HOW TO COMPLETE THIS TASK
Each line of the data below holding the word "BitVec" must be copied.

DATA IN THIS EXERCISE
-- ==== Sys2Proof/Tests/Slice0.lean ====
section
/-! SUPPORT. Tests and witnesses. Each test's expected result is a vector of 95_test_vectors.md, named in its comment
(A1 and so on), or worked out by hand from the rule it names. A witness theorem shows a concrete state and operands that
meet the hypotheses of one obligation, at the boundary values of its clauses. -/

namespace Sys2Proof.Tests

open Sys2Proof Sys2Proof.Machine

/-! ### Helpers -/

/-- The state one step on, with the word `w` placed where `s` fetches. -/
def after (s : State) (w : Nat) : State :=
  match step (s.withFetchWord 16 w) with
  | .next t => t
  | .fault _ => s
  | .refused _ => s

/-- The reset state with some registers set. -/
def withV (vs : List (Reg × Byte)) : State := vs.foldl (fun s p => s.setV p.1 p.2) State.reset

/-- The reset state with `I` and some bytes from there on set. -/
def atI (i : Word) (bytes : List Byte) : State := (State.reset.setI i).writeAll i.toNat bytes

/-- The reset state with one cell lit and the draw flag clear. -/
def lit (k : Nat) : State := { State.reset with gfx := toggleCell State.reset.gfx k, drawFlag := false }

/-- The reset state with both timers set. -/
def timed (dt st : Byte) : State := { State.reset with DT := dt, ST := st }

/-- The reset state at another `pc`. -/
def atPc (a : Word) : State := { State.reset with pc := a }

/-- The reset state with a stack of the given depth whose top holds `top`. -/
def deep (n : Fin 17) (top : Word) : State :=
  { State.reset with sp := n, stack := State.reset.stack.setIfInBounds (n.val - 1) top }

/-- The reset state of a machine that advances `I` on block transfers. -/
def advancing : State := State.resetWith { Config.defaultParams with indexIncrementOnBlock := true }

/-- The bytes read from an address on. -/
def bytesFrom (s : State) (a n : Nat) : List Byte := (List.range n).map fun k => s.readByte (a + k)

/-- The four fields of the fault record. -/
def record (s : State) : Bool × Nat × Nat × Nat :=
  (s.fault.halted, s.fault.cause.toNat, s.fault.pc.toNat, s.fault.info.toNat)

/-! ### Well-formedness -/

/-- R92: `N` is a count from 0 to 15. -/
theorem test_wf_refuses_16_rows : ¬ (Instr.drw 0 0 16).WellFormed ∧ (Instr.drw 0 0 15).WellFormed := by decide

/-! ### Decoding: each word written out bit by bit from the patterns of R91 and R94 to R98 -/

theorem test_decode_family0 :
    decodeWord 0b0000000011100000 = some .cls ∧ decodeWord 0b0000000011101110 = some .ret ∧
    decodeWord 0b0000001111100000 = some .cls ∧ decodeWord 0b0000000100100011 = none := by decide

theorem test_decode_jumps :
    decodeWord 0b0001101010111100 = some (.jp 0xABC) ∧ decodeWord 0b0010001100000001 = some (.call 0x301) ∧
    decodeWord 0b1011111111111110 = some (.jpV0 0xFFE) := by decide

theorem test_decode_skips :
    decodeWord 0b0011000101000010 = some (.seNN 1 0x42) ∧ decodeWord 0b0100111110000001 = some (.sneNN 15 0x81) ∧
    decodeWord 0b0101000100100000 = some (.seVY 1 2) ∧ decodeWord 0b1001000100100001 = some (.sneVY 1 2) := by decide

theorem test_decode_immediate :
    decodeWord 0b0110101001000010 = some (.ldNN 10 0x42) ∧ decodeWord 0b0111101011111111 = some (.addNN 10 0xFF) ∧
    decodeWord 0b1100000101111111 = some (.rnd 1 0x7F) := by decide

theorem test_decode_family8_low :
    decodeWord 0b1000000100100000 = some (.ldVY 1 2) ∧ decodeWord 0b1000000100100001 = some (.orVY 1 2) ∧
    decodeWord 0b1000000100100010 = some (.andVY 1 2) ∧ decodeWord 0b1000000100100011 = some (.xorVY 1 2) ∧
    decodeWord 0b1000000100100100 = some (.addVY 1 2) ∧ decodeWord 0b1000000100100101 = some (.subVY 1 2) := by decide

theorem test_decode_family8_high :
    decodeWord 0b1000000100100110 = some (.shr 1) ∧ decodeWord 0b1000000100100111 = some (.subnVY 1 2) ∧
    decodeWord 0b1000000100101110 = some (.shl 1) ∧ decodeWord 0b1000000100101000 = none ∧
    decodeWord 0b1000000100101101 = none ∧ decodeWord 0b1000000100101111 = none := by decide

theorem test_decode_index_and_draw :
    decodeWord 0b1010000100100011 = some (.ldI 0x123) ∧ decodeWord 0b1101000100101111 = some (.drw 1 2 15) := by decide

theorem test_decode_familyE :
    decodeWord 0b1110000110011110 = some (.skp 1) ∧ decodeWord 0b1110000110100001 = some (.sknp 1) ∧
    decodeWord 0b1110000111110000 = none := by decide

theorem test_decode_familyF_timers :
    decodeWord 0b1111000100000111 = some (.ldVXDT 1) ∧ decodeWord 0b1111000100001010 = some (.ldVXK 1) ∧
    decodeWord 0b1111000100010101 = some (.ldDTVX 1) ∧ decodeWord 0b1111000100011000 = some (.ldSTVX 1) ∧
    decodeWord 0b1111000111111111 = none := by decide

theorem test_decode_familyF_memory :
    decodeWord 0b1111000100011110 = some (.addIVX 1) ∧ decodeWord 0b1111000100101001 = some (.ldFVX 1) ∧
    decodeWord 0b1111000100110011 = some (.ldBVX 1) ∧ decodeWord 0b1111000101010101 = some (.storeRegs 1) ∧
    decodeWord 0b1111000101100101 = some (.loadRegs 1) := by decide

/-- R64, R90: the byte at the lower address is the high one, and two bytes are consumed. -/
theorem test_decode_bytes : decode [0x6A, 0x42, 0x99] = .ok (.ldNN 10 0x42, [0x99]) ∧
    decode [0x6A] = .error .tooShort ∧ decode [0x81, 0x28] = .error (.unimplemented 0x8128) := by decide

/-- The table's numbering, for an instruction of one word. -/
theorem test_decode_table_word : decodeTableWord 16 0xF165 = some (.loadRegs 1) ∧ decodeTableWord 16 0x0000 = none := by
  decide

/-! ### Register and ALU instructions -/

/-- A1. -/
theorem test_ldNN : (after .reset 0x6A42).getV 10 = 0x42 ∧ (after .reset 0x6A42).pc = 0x202 := by decide

/-- A2. -/
theorem test_addNN : (after (withV [(10, 2), (15, 5)]) 0x7AFF).V = (withV [(10, 1), (15, 5)]).V := by decide

/-- A3. -/
theorem test_ldVY : (after (withV [(2, 9)]) 0x8120).V = (withV [(1, 9), (2, 9)]).V := by decide

/-- A4. -/
theorem test_orVY : (after (withV [(1, 0xF0), (2, 0x0F), (15, 7)]) 0x8121).V =
    (withV [(1, 0xFF), (2, 0x0F), (15, 7)]).V := by decide

/-- A5. -/
theorem test_andVY : (after (withV [(1, 0xF0), (2, 0x3C)]) 0x8122).V = (withV [(1, 0x30), (2, 0x3C)]).V := by decide

/-- A6. -/
theorem test_xorVY : (after (withV [(1, 0xF0), (2, 0x3C)]) 0x8123).V = (withV [(1, 0xCC), (2, 0x3C)]).V := by decide

/-- L1-3. -/
theorem test_addVY_carry : (after (withV [(1, 0xFF), (2, 1)]) 0x8124).V = (withV [(2, 1), (15, 1)]).V := by decide

/-- A16. -/
theorem test_addVY_into_flag : (after (withV [(15, 0xFF), (2, 2)]) 0x8F24).V = (withV [(2, 2), (15, 1)]).V := by decide

/-- L1-4. -/
theorem test_subVY_borrow : (after (withV [(1, 5), (2, 10)]) 0x8125).V = (withV [(1, 0xFB), (2, 10)]).V := by decide

/-- A17. -/
theorem test_subVY_from_flag : (after (withV [(1, 3), (15, 5)]) 0x81F5).V = (withV [(1, 0xFE)]).V := by decide

/-- A11. -/
theorem test_shr : (after (withV [(1, 4), (2, 0xFF), (15, 1)]) 0x8126).V = (withV [(1, 2), (2, 0xFF)]).V := by decide

/-- A18. -/
theorem test_shr_flag : (after (withV [(15, 3)]) 0x8F06).V = (withV []).V := by decide

/-- A12. -/
theorem test_subnVY : (after (withV [(1, 10), (2, 5)]) 0x8127).V = (withV [(1, 0xFB), (2, 5)]).V := by decide

/-- A14. -/
theorem test_shl : (after (withV [(1, 0x81)]) 0x812E).V = (withV [(1, 2), (15, 1)]).V := by decide

/-- A20. -/
theorem test_shl_flag : (after (withV [(15, 0xC1)]) 0x8F0E).V = (withV [(15, 2)]).V := by decide

/-- A22: for every `rand8`. -/
theorem test_rnd_zero_mask : (after (withV [(1, 7)]) 0xC100).getV 1 = 0 := BitVec.and_zero

/-- R181: the byte drawn, under the mask. -/
theorem test_rnd : (after .reset 0xC17F).getV 1 = Config.rand8 0 &&& 0x7F ∧ (after .reset 0xC17F).draws = 1 :=
  ⟨rfl, rfl⟩

/-! ### Control transfer -/

/-- F1. -/
theorem test_jp : (after .reset 0x1ABC).pc = 0xABC := by decide

/-- F3. -/
theorem test_call : (after .reset 0x2300).stack[0] = 0x202 ∧ (after .reset 0x2300).sp = 1 ∧
    (after .reset 0x2300).pc = 0x300 := by decide

/-- F4. -/
theorem test_call_overflow : record (after (deep 16 0) 0x2300) = (true, 1, 0x200, 16) ∧
    (after (deep 16 0) 0x2300).pc = 0x200 ∧ (after (deep 16 0) 0x2300).events = [.fault .stackOverflow] := by decide

/-- F5, F7. -/
theorem test_ret : (after (deep 1 0x206) 0x0AEE).pc = 0x206 ∧ (after (deep 1 0x206) 0x0AEE).sp = 0 ∧
    (after (deep 1 0x206) 0x0AEE).stack[0] = 0x206 := by decide

/-- F6. -/
theorem test_ret_underflow : record (after .reset 0x00EE) = (true, 2, 0x200, 0) := by decide

/-- F8, F9. -/
theorem test_seNN : (after (withV [(1, 0x42)]) 0x3142).pc = 0x204 ∧ (after (withV [(1, 0x41)]) 0x3142).pc = 0x202 := by
  decide

/-- F10, F11. -/
theorem test_sneNN : (after (withV [(1, 0x42)]) 0x4142).pc = 0x202 ∧
    (after (withV [(1, 0x41)]) 0x4142).pc = 0x204 := by decide

/-- F13. -/
theorem test_seVY : (after (withV [(1, 7), (2, 7)]) 0x5127).pc = 0x204 ∧ (after (withV [(1, 7)]) 0x5120).pc = 0x202 := by
  decide

/-- F14, F15. -/
theorem test_sneVY : (after (withV [(1, 7), (2, 8)]) 0x9120).pc = 0x204 ∧
    (after (withV [(1, 7), (2, 7)]) 0x9121).pc = 0x202 := by decide

/-- F16, F17. -/
theorem test_jpV0 : (after (withV [(0, 0x10)]) 0xB300).pc = 0x310 ∧ (after (withV [(0, 0xFF)]) 0xBFFF).pc = 0x10FE := by
  decide

/-! ### Index register and memory -/

/-- I1. -/
theorem test_ldI : (after .reset 0xA123).I = 0x123 := by decide

/-- I2. -/
theorem test_addIVX : (after ((withV [(1, 2), (15, 9)]).setI 0xFFFF) 0xF11E).I = 1 ∧
    (after ((withV [(1, 2), (15, 9)]).setI 0xFFFF) 0xF11E).getV 15 = 9 := by decide

/-- I4, I5. -/
theorem test_ldFVX : (after (withV [(1, 0x10)]) 0xF129).I = 0x50 ∧ (after (withV [(1, 0xFF)]) 0xF129).I = 0x4FB := by
  decide

/-- I6. -/
theorem test_ldBVX : bytesFrom (after ((withV [(1, 0xFE)]).setI 0x300) 0xF133) 0x2FF 5 = [0, 2, 5, 4, 0] := by decide

/-- I9: neither byte that was in range is written. -/
theorem test_ldBVX_out_of_range : record (after ((withV [(1, 0xFE)]).setI 0xFFE) 0xF133) = (true, 5, 0x200, 0x1000) ∧
    bytesFrom (after ((withV [(1, 0xFE)]).setI 0xFFE) 0xF133) 0xFFE 2 = [0, 0] := by decide

/-- I10. -/
theorem test_storeRegs : bytesFrom (after ((withV [(0, 1), (1, 2), (2, 3), (3, 4)]).setI 0x300) 0xF255) 0x300 4 =
    [1, 2, 3, 0] ∧ (after ((withV [(0, 1)]).setI 0x300) 0xF255).I = 0x300 := by decide

/-- I11, and I14. -/
theorem test_storeRegs_advance : (after (advancing.setI 0x300) 0xF255).I = 0x303 ∧
    record (after ((withV [(0, 1), (1, 2)]).setI 0xFFF) 0xF155) = (true, 5, 0x200, 0x1000) := by decide

/-- I15, with `V[3]` to show that registers above X stay. -/
theorem test_loadRegs : (after ((atI 0x300 [2, 5, 4, 6]).setV 3 9) 0xF265).V =
    (withV [(0, 2), (1, 5), (2, 4), (3, 9)]).V := by decide

/-- I18, and I16. -/
theorem test_loadRegs_out_of_range : record (after ((withV [(0, 0x11)]).setI 0xFF8) 0xFF65) = (true, 4, 0x200, 0x1000) ∧
    (after ((withV [(0, 0x11)]).setI 0xFF8) 0xFF65).getV 0 = 0x11 ∧ (after (advancing.setI 0x300) 0xF265).I = 0x303 := by
  decide

/-! ### Display -/

/-- D2. -/
theorem test_cls : (after (lit 5) 0x03E0).gfx = State.reset.gfx ∧ (after (lit 5) 0x03E0).drawFlag = true := by decide

/-- D6: the wrap in both directions; cell 2048 - 64 is 1984. -/
theorem test_drw_wraps : (after ((atI 0x300 [0xC0, 0xC0]).setV 1 63 |>.setV 2 31) 0xD122).gfx =
    toggleCell (toggleCell (toggleCell (toggleCell State.reset.gfx 2047) 1984) 63) 0 := by decide

/-- D10: a collision, with bit 7 the leftmost pixel. -/
theorem test_drw_collides : (after ((lit 0).setI 0x300 |>.writeAll 0x300 [0x81]) 0xD121).gfx = (lit 7).gfx ∧
    (after ((lit 0).setI 0x300 |>.writeAll 0x300 [0x81]) 0xD121).getV 15 = 1 := by decide
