-- ==== Sys2Proof/Word.lean ====
section
/-! DEFINITION. The word types of the device and the sparse table that every addressed store of the model is held in.
Bits are numbered from 0 at the least significant end and multi-byte fields are little-endian (R9). -/

namespace Sys2Proof

/-- One byte. -/
abbrev Byte := BitVec 8
/-- A 32-bit word: a 32-bit register, or an FP32 or INT32 element. -/
abbrev Word := BitVec 32
/-- A 64-bit word: a 64-bit register. -/
abbrev DWord := BitVec 64
/-- The 128-bit word of the tile stores, the cluster stores, LPDDR and the weight arrays (R83, R307). -/
abbrev QWord := BitVec 128
/-- A run of bytes in ascending address order. -/
abbrev Bytes := List (BitVec 8)
/-- A sparse table: (key, value) pairs with strictly rising keys (`Tab.wf`). -/
abbrev Tab (α : Type) := List (Nat × α)

end Sys2Proof
end

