/-- What the decoder brings for one access unit: its answer, how many decoded pictures leave then, in display order, and the
words of the video region that its traffic found wrong (R357, R358, R362). -/
structure DecodeResult where
  answer : Decoded
  leaving : Nat
  errors : VideoErrors
  /-- The senses of the carry refill that the sentry's tick of a pizzicato cycle makes (R277, R501). -/
  senses : Senses
  deriving DecidableEq, Repr

/-- What the shaper finds in a picture: the position blocks that used a pixel of a marked word, and the words that were
corrected, or uncorrectable (R362). -/
structure ShapeMarks where
  blocks : List Nat
  errors : VideoErrors
  deriving DecidableEq, Repr

/-- What the start of a page program senses: the zeros that the blank check finds on a page that holds nothing, and the
senses of the page that a copy reads, round by round (R215, R225). -/
structure CopySenses where
  zeros : Nat
  rounds : List (List Nat)
  deriving DecidableEq, Repr

/-- What the start-up scan reads of the journal and of the pages of slabs to rebuild: unreadable copies of the journal, its
unreadable records, and the senses of the pages (R234, R235). -/
structure ScanReads where
  badJournals : Nat
  badRecords : List Nat
  senses : Senses
  deriving DecidableEq, Repr

/-- The coded bytes of a picture: of its parameter sets and of its slice (R374, R375). -/
structure CodedPicture where
  params : List Bytes
  slice : Bytes
  deriving DecidableEq, Repr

FINAL ANSWER
theorem test_rnd_zero_mask : (after (withV [(1, 7)]) 0xC100).getV 1 = 0 := BitVec.and_zero
abbrev Byte := BitVec 8
abbrev Word := BitVec 32
abbrev DWord := BitVec 64
abbrev QWord := BitVec 128
abbrev Bytes := List (BitVec 8)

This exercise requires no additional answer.